Commenting on the proposed project, Mike Tholen, OGUK’s Sustainability Director said:
“This is a brilliant example of how OGUK members such as bp are pioneering low-carbon energy innovations which will transform our economy and accelerate the UK’s drive to net zero.”
Germany-listed Pacifico Renewables Yield AG has partnered with project developer Boom Power, securing priority access to Boom Power’s pipeline of more than 1 GW of utility-scale photovoltaic and battery storage assets in the UK currently under development. Pacifico’s pipeline thus expands from more than 600 MW to over 1.6 GW.
Germany’s energy company RWE is building its first floating photovoltaic project, the Amer floating PV project, which consists of 13,400 solar panels that will float on a lake near the Amer power plant in Geertruidenberg in the Netherlands.
Renewable energy giant Ørsted signed in March a memorandum of understanding (MoU) with Aker Carbon Capture and Microsoft to explore ways to support the development of carbon capture and storage at biomass-fired heat and power plants in Denmark.

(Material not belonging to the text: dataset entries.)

-- ==== Sys2Proof/Decode.lean ====
section
/-! DEFINITION. Decode.lean: from words to instructions, total, rejecting by name, and after it the encoder. Fields are those
of 03 Tables 3-3 to 3-7 (64-bit words) and 12 Table 12-2 (stitch words). A word is a Nat below 2^64 or 2^32; a field is taken
out by division and remainder, so that arithmetic decides what a decoder reads from what the encoder wrote. -/

namespace Sys2Proof

/-- Why a 64-bit word is no instruction (03 R69, R70): the opcode is unassigned (step 2), or a field breaks R62 to R66
(step 4). -/
inductive Reject
  | opcode
  | field
  deriving DecidableEq, Repr

/-- The clause classes (03 Table 3-1, CLASS). -/
inductive ClauseClass
  | g | m | c
  deriving DecidableEq, Repr

/-- A clause header that passes check 1 of 03 R53. -/
structure Header where
  count : Nat
  cls : ClauseClass
  ldw : Nat
  stw : Nat
  mxw : Nat
  cpw : Nat
  deriving DecidableEq, Repr

/-- `need b x` is `x` where `b` holds. -/
def need {α : Type} (b : Bool) (x : Option α) : Option α := if b then x else none

/-! ## Codes of field values (03 Tables 3-4 to 3-6, and the entries) -/

def vreg (n : Nat) : VReg := ⟨n % 512, Nat.mod_lt _ (by decide)⟩
def sreg (n : Nat) : SReg := ⟨n % 1024, Nat.mod_lt _ (by decide)⟩
def slow (n : Nat) : SLow := ⟨n % 512, Nat.mod_lt _ (by decide)⟩
def preg (n : Nat) : PReg := ⟨n % 16, Nat.mod_lt _ (by decide)⟩
def fin4 (n : Nat) : Fin 4 := ⟨n % 4, Nat.mod_lt _ (by decide)⟩
def fin8 (n : Nat) : Fin 8 := ⟨n % 8, Nat.mod_lt _ (by decide)⟩
def fin16 (n : Nat) : Fin 16 := ⟨n % 16, Nat.mod_lt _ (by decide)⟩
def fin32 (n : Nat) : Fin 32 := ⟨n % 32, Nat.mod_lt _ (by decide)⟩
def fin128 (n : Nat) : Fin 128 := ⟨n % 128, Nat.mod_lt _ (by decide)⟩
def fin256 (n : Nat) : Fin 256 := ⟨n % 256, Nat.mod_lt _ (by decide)⟩

def bit (b : Bool) : Nat := if b then 1 else 0

def Guard.code (g : Guard) : Nat := bit g.neg * 16 + g.p.val
def Guard.ofCode (n : Nat) : Guard := ⟨n / 16 % 2 == 1, preg n⟩

/-- A VR source by its SEL bit. -/
def vsrc (sel n : Nat) : VSrc := if sel == 1 then .s (slow n) else .v (vreg n)
def VSrc.num : VSrc → Nat
  | .v r => r.val | .s r => r.val
def VSrc.sel : VSrc → Nat
  | .v _ => 0 | .s _ => 1
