/-- A write that reaches memory updates the L1 of its core, but for bytes that stores issued later have written there: those are queued,
and follow it in coherence order (13 R225, R233). -/
def State.l1Put (core : Nat) (w : Option Release) (cells : List Host.Cell) (s : State) : State :=
  let later := (queuedOf (s.allGroups.filter fun g => g.live && g.core == core)).flatMap (·.cells)
  let mine := cells.filter fun c => !later.any fun k => k.1 == c.1
  s.mapCores fun c => if c.id = core then c.l1Write w mine else c

/-- The line that a leaf's record gives, before it has a way. -/
def newLine (ctx vline pline : Nat) (l : Leaf) (data : List Byte) (rels : List Rel) : L1Line :=
  { ctx := ctx, vline := vline, pline := pline, r := l.r, w := l.w, d := l.d, cp := l.cp, wc := l.wc, way := 0, data := data, epoch := 0,
    age := 0, rels := rels }

/-- A line has come from its home (R153): every copy under another name in the cluster goes, and a copy under this name is refreshed. A
line that may not allocate does no more, so that no copy older than it stays in the group's reach (13 R225). -/
def State.l1Fill (ctx : Nat) (a : LaneAcc) (alloc : Bool) (s : State) : State :=
  let vline := a.va / 128
  let pline := a.key / 128
  let cl := s.core.id / Config.clusterSize
  let s := s.mapCores fun c =>
    if c.id / Config.clusterSize = cl then
      { c with lines := c.lines.filter fun x => !(x.pline == pline && !(x.ctx == ctx && x.vline == vline)) }
    else c
  if (s.core.l1Find? ctx vline).isNone && !alloc then s
  else s.onCore (Core.l1Insert (newLine ctx vline pline a.leaf (s.coreView.bytes (pline * 128) 128)
    ((s.relsOf s.coreGroups).filter fun r => decide (r.lo < pline * 128 + 128) && decide (pline * 128 < r.lo + r.n))))

/-! ## Lane-private lines (08 R147, R152; 09 R173): word a div 4 of all lanes is one line -/

/-- The virtual line of a private line in L1: apart from every virtual line of the context. -/
def Group.privTag (g : Group) (line : Nat) : Nat := 2 ^ 54 + (32 * g.slot + g.gid) * 2 ^ 16 + line

/-- The private lines of an access at offset `off`. -/
def privLines (off w : Nat) : List Nat := (List.range ((off + w - 1) / 4 + 1 - off / 4)).map fun i => off / 4 + i

/-- An access of the line: in the group's region in device memory, policy normal and way class 0. -/
def Group.privAcc (g : Group) (line : Nat) : LaneAcc :=
  { lane := 0, va := 128 * g.privTag line, key := g.privBase + 128 * line, leaf := noLeaf }

/-- Drop what a core's L1 holds of a slot's private regions. -/
def Core.dropPriv (slot : Nat) (c : Core) : Core :=
  { c with lines := c.lines.filter fun x => !(decide (2 ^ 54 + 32 * slot * 2 ^ 16 ≤ x.vline) && decide (x.vline < 2 ^ 54 + (32 * slot + 32) * 2 ^ 16)) }

/-! ## What a group knows of others (13 R228, R230, R231, R237) -/

/-- An order in the group of the next held write. -/
def Team.heldCount (t : Team) (gid : Nat) : Nat :=
  (t.held.filter fun h => h.chain == t.chain && h.gid == gid).foldl (fun m h => Nat.max m (h.seq + 1)) 0

/-- A global store that has still to reach its home. -/
def Pend.isStore (p : Pend) : Bool := match p.kind with | .store _ _ => true | _ => false

/-- What a release of the group in focus hands on within its team: what it knows, and its own queued stores before place `seq`. -/
def State.known (s : State) (seq : Nat) : Know :=
  if s.grp.pend.any fun p => p.isStore && decide (p.seq < seq) then s.grp.know.join { upto := seq } else s.grp.know

/-- The same for a write after a FENCE with kind stores, of which it releases no more of the group's own stores than those before the
FENCE (R230, R235). -/
def State.knownAt (s : State) (m : FenceMark) : Know :=
  let k := s.known m.upto
  { k with seen := k.seen.filter fun x => x.team != s.team.ident || x.gid != s.grp.gid || decide (x.seq < m.held) ||
      s.team.held.any fun h => s.team.heldId h == x && h.thread.isSome }

/-- What a store of the group in focus releases (R230): a release, all that happens before it; a plain store after a FENCE with kind
stores, the same without the own stores that follow the FENCE; else nothing. Where it is queued itself, what it hands on happens before its reader
with it: no release of the team at device scope goes ahead of it (R231). -/
def State.storeRel (rel : Bool) (sc : Scope) (queued : Bool) (s : State) : Option Release :=
  let self : Know := if queued then { upto := s.core.seq + 1 } else {}
  if rel && decide (1 ≤ sc.rank) then
    some { team := s.team.ident, hand := { near := (s.known s.core.seq).join self, far := if 2 ≤ sc.rank then s.grp.know.seen else [] } }
  else s.grp.fenceTeam.map fun m =>
    { team := s.team.ident, hand := { near := (s.knownAt m).join self, far := match s.grp.fenceDev with
        | some d => (s.knownAt d).seen
        | none => [] } }

/-- A group learns by an acquire that stands at `seq` in its core's order: what it does later knows it, and so does the arrival of a later
BARARR that has still to take place (R229, Table 13-3). -/
def Group.learnAt (seq : Nat) (k : Know) (g : Group) : Group :=
  { g.learn k with pend := g.pend.map fun p => match p.kind with
      | .arrive b t j => if seq < p.seq then { p with kind := .arrive b t (j.join k) } else p
      | _ => p }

“Carbon capture will most likely be an important part of the green transition, and we see opportunities for capturing the carbon at some of our biomass-fired heat and power plants and either store it underground in order to achieve negative emissions or use the carbon for the production of green fuels in Power-to-X facilities. Therefore, we're currently exploring the regulatory, technical, and economic possibilities of carbon capture at our facilities,” said Ole Thomsen, Senior Vice President at Ørsted.
An industrial initiative, backed by EIT InnoEnergy, plans to build the world’s first large-scale fossil-free steel plant in Boden-Luleå in northern Sweden, using green hydrogen. The plan for the factory includes cheap renewable power, use of green hydrogen to process the iron, innovative downstream steel manufacturing, and partnership with key players in the region. The initiative mobilizes around 2.5 billion euro in investments and will create 10,000 direct and indirect jobs. Large-scale production is planned to begin as early as 2024, and an annual throughput of 5 million tons of high-quality steel is planned to be reached by 2030.
U.S. oil and gas supermajor Chevron Corporation announced an investment in Baseload Capital AB, a Sweden-based private investment company focused on development and operation of low-temperature geothermal and heat power assets.
“Chevron’s investments in geothermal power reflect our ongoing focus on helping to advance the world’s transition to a lower-carbon future,” said Barbara Burger, Chevron’s Vice President, Innovation and President of Technology Ventures.